Final values for each sample, expressed as a Z-score, were analyzed for significance using SAM as described. Briefly, this method assigns a score to each gene on the basis of gene expression relative to the SD of repeated measurements, in this case, measurements for each of four groups (N, MN, PM, and M). For genes with scores greater than an adjustable threshold, permutations of the repeated measurements are generated to estimate the percentage of genes identified by chance, the FDR. We set a cutoff for the FDR to be <5% in an attempt to restrict the possibility of false positives to <5% of the genes described. The four groups (N, MN, PM, and M) were compared with each other, and the number of significant genes, as well as their loci, was noted. PCA using Partek Pro (Partek, St. Charles, MO) and unsupervised hierarchical cluster analysis using J Express (Molmine, Bergen, Norway) were performed using complete linkage and a Pearson correlation for a distance measure in an effort to determine global similarities in gene expression for individual samples. These analyses serve to display the similarity of aggregate global expression patterns in a spatial pattern; those samples located closer in space are considered to possess a greater degree of similarity in gene expression patterns.

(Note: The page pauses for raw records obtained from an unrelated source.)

-- ==== Sys2Proof/Machine/Forward.lean ====
section
/-! DEFINITION. Cells, accounts, credit and queues: how a packet enters the core, crosses into its egress barn, and is
dropped (R86 to R97, R103 to R110, R270, R406). -/

namespace Sys2Proof.Machine

/-! ### Cells (R86 to R88) -/

/-- The bytes of cell `i` of a packet. -/
def cellSlice (bytes : List Byte) (i : Nat) : List Byte := (bytes.drop (256 * i)).take 256

/-- CELL_CHECK of a cell: unfilled bytes are taken as 0 (R88). -/
def cellCheck (bytes : List Byte) : Nat := crc16 (padTo 0 256 bytes)

/-- The descriptor of cell `i` of a packet (R87). -/
def cellRecOf (h : Header) (bytes : List Byte) (i refs : Nat) : CellRec :=
  { next := 65535, inuse := true, start := i == 0, last := i + 1 == h.cells,
    fill := ((cellSlice bytes i).length + 7) / 8, refs := refs, tc := h.tc, mc := h.mc,
    check := cellCheck (cellSlice bytes i) }

/-- The first number not in use from `r` on, cyclically below `size`, where at most `count` are in use.
(DESIGN CHOICE, log entry 46.) -/
def firstFree (used : Nat → Bool) (size r count : Nat) : Nat :=
  (((List.range (count + 1)).map fun i => (r + i) % size).find? fun k => !used k).getD 65535

/-- A handle is on a free list, by its descriptor and the handles whose place in the list is wrong (R87, R114). -/
def onFreeList (t : Tab CellRec) (lost double : List Nat) (k : Nat) : Bool :=
  (!(tget t {} k).inuse && !lost.contains k) || double.contains k

/-- A handle of the free list: which one is a free value. (DESIGN CHOICE, log entry 46.) -/
def freeHandle (s : State) (b : Nat) : Nat :=
  let brn := theBarn s b
  firstFree (fun k => !onFreeList brn.cells brn.lostFree brn.doubleFree k) brn.bufCells (freeBelow s brn.bufCells)
    (brn.cells.length + brn.lostFree.length)

/-- A free spill handle: which one is a free value. (DESIGN CHOICE, log entry 46.) -/
def freeSpill (s : State) (b : Nat) : Nat :=
  let brn := theBarn s b
  firstFree (fun k => !onFreeList brn.spill brn.spillLost brn.spillDouble k) (spillCells s) (freeBelow s (spillCells s))
    (brn.spill.length + brn.spillLost.length)

/-- IN_CELLS of a barn (R90). -/
def inCells (brn : Barn) : Nat := brn.bufCells - brn.egCells

/-! ### Classes and spill (R105 to R110) -/

/-- A class is spill-eligible (R107, R109). -/
def spillEligible (s : State) (c : Nat) : Bool := decide (0 < s.core.spillGib) && s.core.spillMask.getLsbD c

/-- ALLOW of a port and class. -/
def allowOf (s : State) (p c : Nat) : Nat := tget s.core.allow 0 (p * 8 + c)

/-- The sum of the allowances of a barn's ports over the classes that pass a test. -/
def sumAllow (s : State) (b : Nat) (test : Nat → Bool) : Nat :=
  ((s.core.allow.filter fun e => barnOf (e.1 / 8) == b && test (e.1 % 8)).map Prod.snd).sum

/-- A VOQ entry of a barn still holds cell `i` of a packet. -/
def holdsCell (brn : Barn) (pid i : Nat) : Bool :=
  brn.voqs.any fun q => q.2.any fun e => e.pid == pid && !e.acked.contains i

/-- The cells of a packet that its ingress account still holds. -/
def heldCells (brn : Barn) (p : InPkt) : Nat :=
  ((List.range p.handles.length).filter fun i => holdsCell brn p.info.pid i).length

/-- The ingress account's cells of spill-eligible classes. -/
def eligibleCells (s : State) (b : Nat) : Nat :=
  let brn := theBarn s b
  ((brn.inPkts.filter fun p => !p.spilled && spillEligible s p.info.hdr.tc).map fun p => heldCells brn p).sum

/-- The room of spill-eligible classes in the ingress account (R107). -/
def eligibleLimit (s : State) (b : Nat) : Nat := inCells (theBarn s b) - sumAllow s b fun c => !spillEligible s c

/-! ### Credit (R105, R106, R270) -/

/-- The receiver's cumulative limit rises to what arrived and the allowance admit, unless the barn withholds credit. While the
link is down there is no limit: it starts at 0 when the link comes up (R270, R272). (DEDUCED, log entry 50.) -/
def giveCredit (p c : Nat) (s : State) : State :=
  if (theBarn s (barnOf p)).withheld ∨ !(thePort s p).up then s
  else
    let k := p * 8 + c
    let lim := tget s.link.cellsIn 0 k + (allowOf s p c - tget s.core.charged 0 k)
    s.modLink fun l => { l with ownLimit := tmod l.ownLimit 0 k fun v => Nat.max v lim }

/-- Free ingress queue entries of a barn (R91). -/
def freeEntries (brn : Barn) : Nat := 65536 - ((brn.voqs.map fun q => q.2.length).sum)

/-- R106: a barn withholds all new credit below 1,024 free entries and resumes at 2,048. (DEDUCED, log entry 50.) -/
def updateWithheld (b : Nat) (s : State) : State :=
  let brn := theBarn s b
  let f := freeEntries brn
  if !brn.withheld && decide (f < 1024) then modBarn b (fun x => { x with withheld := true }) s
  else if brn.withheld && decide (2048 ≤ f) then
    ((s.link.ports.filter fun e => barnOf e.1 == b).map Prod.fst).foldl
      (fun s p => (List.range 8).foldl (fun s c => giveCredit p c s) s) (modBarn b (fun x => { x with withheld := false }) s)
  else s

/-- Cells leave the ingress account: their credit returns to port and class. (DEDUCED, log entry 50.) -/
def returnCredit (port : Option Nat) (c n : Nat) (s : State) : State :=
  match port with
  | none => s
  | some p => giveCredit p c (s.modCore fun k => { k with charged := tmod k.charged 0 (p * 8 + c) (· - n) })

/-- Cells of a port and class have arrived and are charged (R106). -/
def chargeCells (port : Option Nat) (c n : Nat) (s : State) : State :=
  match port with
  | none => s
  | some p =>
    (s.modCore fun k => { k with charged := tmod k.charged 0 (p * 8 + c) (· + n) }).modLink fun l =>
      { l with cellsIn := tmod l.cellsIn 0 (p * 8 + c) (· + n) }

/-- Cells of a dropped packet arrive: nothing is charged and their credit returns at once (R124, R327). -/
def passCells (port : Nat) (c n : Nat) (s : State) : State :=
  giveCredit port c (s.modLink fun l => { l with cellsIn := tmod l.cellsIn 0 (port * 8 + c) (· + n) })

/-! ### Sampled tracing (R406) -/

/-- The tagged cells that a barn follows. (DESIGN CHOICE, log entry 130.) -/
def followed (s : State) (b : Nat) : Nat :=
  ((theBarn s b).inPkts.map fun p => p.info.tagged.length).sum +
  (s.core.barns.map fun e => ((e.2.stored.filter fun x => x.srcBarn == b).map fun x => x.info.tagged.length).sum).sum

/-- The draw for one cell: tagged with probability 2^-n, which cells is a free value (R406). (DESIGN CHOICE, log entry 130.) -/
def drawTag (b : Nat) (h : Header) (i : Nat) (spilled : Bool) (s : State) : Option Tag × State :=
  let t := s.count.trace
  if t.enabled && t.classMask.getLsbD h.tc && t.barnMask.getLsbD b then
    if freeBelow s (2 ^ t.logN) = 0 then
      if followed s b < 64 then
        (some { cell := i, write := s.time.now, grant := none, arrive := none, plane := 0, spilled := spilled }, s.tookFree)
      else (none, bump (ctr 0x14 0 11) s.tookFree)
    else (none, s.tookFree)
  else (none, s)

/-! ### Entering the core (R91, R93, R103, R110) -/

/-- A packet of an ingress account. -/
def inPkt (s : State) (b pid : Nat) : Option InPkt := (theBarn s b).inPkts.find? fun p => p.info.pid == pid

/-- Changes a packet of an ingress account. -/
def modInPkt (b pid : Nat) (f : InPkt → InPkt) (s : State) : State :=
  modBarn b (fun x => { x with inPkts := x.inPkts.map fun p => if p.info.pid == pid then f p else p }) s

/-- Links NEXT of a packet's last cell to a new one (R87). -/
def linkCells (t : Tab CellRec) (handles : List Nat) (h : Nat) : Tab CellRec :=
  match handles.getLast? with
  | some l => tmod t {} l fun c => { c with next := h }
  | none => t

/-- Writes the next cell of a packet into the ingress account, or into spill, where NEXT of a chain's last cell is 0
(R88, R110, R197). -/
def writeCell (b pid refs : Nat) (s : State) : State :=
  match inPkt s b pid with
  | none => s
  | some p =>
    let i := p.handles.length
    let rec0 := { cellRecOf p.info.hdr p.info.bytes i refs with charge := p.info.inPort }
    let h := if p.spilled then freeSpill s b else freeHandle s b
    let s := s.tookFree
    let (tag, s) := drawTag b p.info.hdr i p.spilled s
    let s := modBarn b (fun x =>
      if p.spilled then
        { x with spill := linkCells (tset x.spill {} h { rec0 with next := 0 }) p.handles h,
                 spillDouble := x.spillDouble.filter (· != h) }
      else
        { x with cells := linkCells (tset x.cells {} h rec0) p.handles h, doubleFree := x.doubleFree.filter (· != h) }) s
    let s := if p.spilled then
        storeSpill b p.handles.getLast? (storeSpillCell b h (cellSlice p.info.bytes i) s)
      else s
    let s := modInPkt b pid (fun q => { q with handles := q.handles ++ [h],
                                               info := { q.info with tagged := q.info.tagged ++ tag.toList } }) s
    let s := if p.spilled then bump (ctr 0x0D (b / 2) 7) s else s
    chargeCells p.info.inPort p.info.hdr.tc 1 s

/-- Writes the cells that the bytes received so far fill; the last cell once the packet has ended. -/
def writeCells (b pid refs n : Nat) (s : State) : State :=
  match n with
  | 0 => s
  | n + 1 => writeCells b pid refs n (writeCell b pid refs s)

/-- The cells complete of a packet with so many bytes. -/
def cellsReady (len : Nat) (ended : Bool) : Nat := if ended then (len + 255) / 256 else len / 256

/-- Puts the copies of a packet into their VOQs (R91, R93). -/
def enterVoqs (b tc : Nat) (copies : List (Nat × QEntry)) (s : State) : State :=
  updateWithheld b (modBarn b (fun x =>
    { x with voqs := copies.foldl (fun q c => tmod q [] (8 * c.1 + tc) (· ++ [c.2])) x.voqs }) s)

/-- A packet begins to occupy the ingress account: into the Loft, or into spill where its class group is at its limit
at its first cell (R110). -/
def admitPkt (b : Nat) (info : PktInfo) (copies : List (Nat × QEntry)) (ended : Bool) (s : State) : State :=
  let sp := info.inPort.isSome && spillEligible s info.hdr.tc && decide (eligibleLimit s b ≤ eligibleCells s b)
  let new : InPkt :=
    { info := info, handles := [], arriving := !ended, spilled := sp, refilled := false,
      firstDst := leastOf id (copies.map Prod.fst),
      alone := copies.all fun c => tget (theBarn s b).voqs [] (8 * c.1 + info.hdr.tc) == [] }
  let s := modBarn b (fun x => { x with inPkts := x.inPkts ++ [new] }) s
  let s := if sp then bumpIn b 20 s else s
  enterVoqs b info.hdr.tc copies (writeCells b info.pid copies.length (cellsReady info.bytes.length ended) s)

/-- More bytes of a packet in the ingress account have arrived. -/
def growPkt (b pid : Nat) (bytes : List Byte) (ended : Bool) (s : State) : State :=
  match inPkt s b pid with
  | none => s
  | some p =>
    let s := modInPkt b pid (fun q => { q with info := { q.info with bytes := q.info.bytes ++ bytes }, arriving := !ended }) s
    let copies := ((theBarn s b).voqs.map fun q => (q.2.filter fun e => e.pid == pid).length).sum
    writeCells b pid copies (cellsReady (p.info.bytes.length + bytes.length) ended - p.handles.length) s

/-- The copies of a packet for a list of ports: one for each destination barn (R103). -/
def copiesFor (pid : Nat) (ports : List Nat) : List (Nat × QEntry) :=
  ((List.range 16).filter fun d => ports.any fun p => barnOf p == d).map fun d =>
    (d, { pid := pid, sink := 0, dstPort := 0,
          localMask := (ports.filter fun p => barnOf p == d).foldl (fun m p => m ||| (1#64 <<< (p % 64))) 0,
          taken := 0, resend := [], acked := [] })

/-- The copy of a unicast packet for a port. -/
def copyTo (pid port : Nat) : Nat × QEntry :=
  (barnOf port, { pid := pid, sink := 0, dstPort := port, localMask := 0, taken := 0, resend := [], acked := [] })

/-- The copy of a terminated packet for a sink of a barn (R92). -/
def copyToSink (pid barn sink : Nat) : Nat × QEntry :=
  (barn, { pid := pid, sink := sink, dstPort := 0, localMask := 0, taken := 0, resend := [], acked := [] })

/-- A new name for a packet in the core. (DESIGN CHOICE, log entry 142.) -/
def newPid (s : State) : State := s.modCore fun c => { c with nextPid := c.nextPid + 1 }

/-- Originates a packet toward given ports at a barn: CRC-64, whole cells, queue entries (R52, R92, R103). -/
def originateTo (b : Nat) (h : Header) (payload : List Byte) (result : Option ResultRef) (copies : Nat → List (Nat × QEntry))
    (s : State) : State :=
  let pid := s.core.nextPid
  let pkt : Packet := { hdr := h, payload := payload, crc := packetCrc h payload }
  match copies pid with
  | [] => s
  | cs => admitPkt b { pid := pid, hdr := h, bytes := pkt.wire, inPort := none, tIn := s.time.now,
                          parse := s.time.now, result := result, tagged := [] } cs true (newPid s)

/-- Originates a packet: it is marked with the active version, looked up and queued (R35, R60). -/
def originate (b : Nat) (h : Header) (payload : List Byte) (result : Option ResultRef) (s : State) : State :=
  let h := h.withEpoch (activeEpoch s)
  match lookup b h s with
  | (.drop, s) => s
  | (.uni p, s) => originateTo b h payload result (fun pid => [copyTo pid p]) s
  | (.multi ports, s) => originateTo b h payload result (fun pid => copiesFor pid ports) s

To perform an independent validation of the expression array data, we selected one gene noted to be up-regulated by SAM analysis (integrin α6) and performed quantitative RT-PCR on the same quantity of RNA purified from each sample. The forward primer was designed to span the gap between exons 25 and 26, and the reverse primer and fluorescent probe resided within exon 26. The amplicon size was 151 bp. One round of reverse transcription was performed to create the cDNA, followed by 50 cycles of amplification (95°C for 15 s and 60°C for 1 min) using the Applied Biosystems 7900 thermal cycler and software for analysis. Primers and probes to a housekeeping gene (GAPDH) were also used to standardize the input RNA and provide a reference for our gene of interest. Primer and probe sequences are as follows:
Integrin α 6: forward: TCTGTAATTGTGTGGATTCTT TAAACG,
probe: Fam-TAGGTACGATGACAGTGTTCCCCGAT ACCA-Tamra
GAPDH: forward: GTCCCCCACCACACTGAATC
probe: Fam—CCCCTCCTCACAGTTGCCATGTAG ACC-Tamra
The cycle difference between the gene of interest and GAPDH was determined and converted to a fold difference in expression level (integrin α 6 versus GAPDH). This ratio was also calculated using the raw data obtained from the Affymetrix Gene Chip analysis. The relationship between these two measures was quantified using bivariate Pearson correlation and simple linear regression. For the linear regression, the dependent variable was integrin α 6 RT-PCR. Regression coefficients were estimated using least squares, and individual data points were studied for their influence on parameter estimates using standard influence diagnostics (5). The P reported is two sided.
Twenty-six samples including 6 normal control patients, 8 patients with clinically determined, leukoplakic/PM, and 7 patients with invasive carcinoma as well as 5 samples from anatomically distinct, contralateral, unaffected mucosa from patients with MN were analyzed by hybridization of cRNA to gene expression arrays containing >12,000 genes. Initial normalization using SNOMAD was performed as described above, followed by analysis for genes with significantly different expression patterns between the four groups of normal, matched normal, premalignant, and malignant samples using SAM with an FDR < 5%. In addition, hierarchical cluster and PCA were performed as described above, to delineate grouping patterns based on expression data.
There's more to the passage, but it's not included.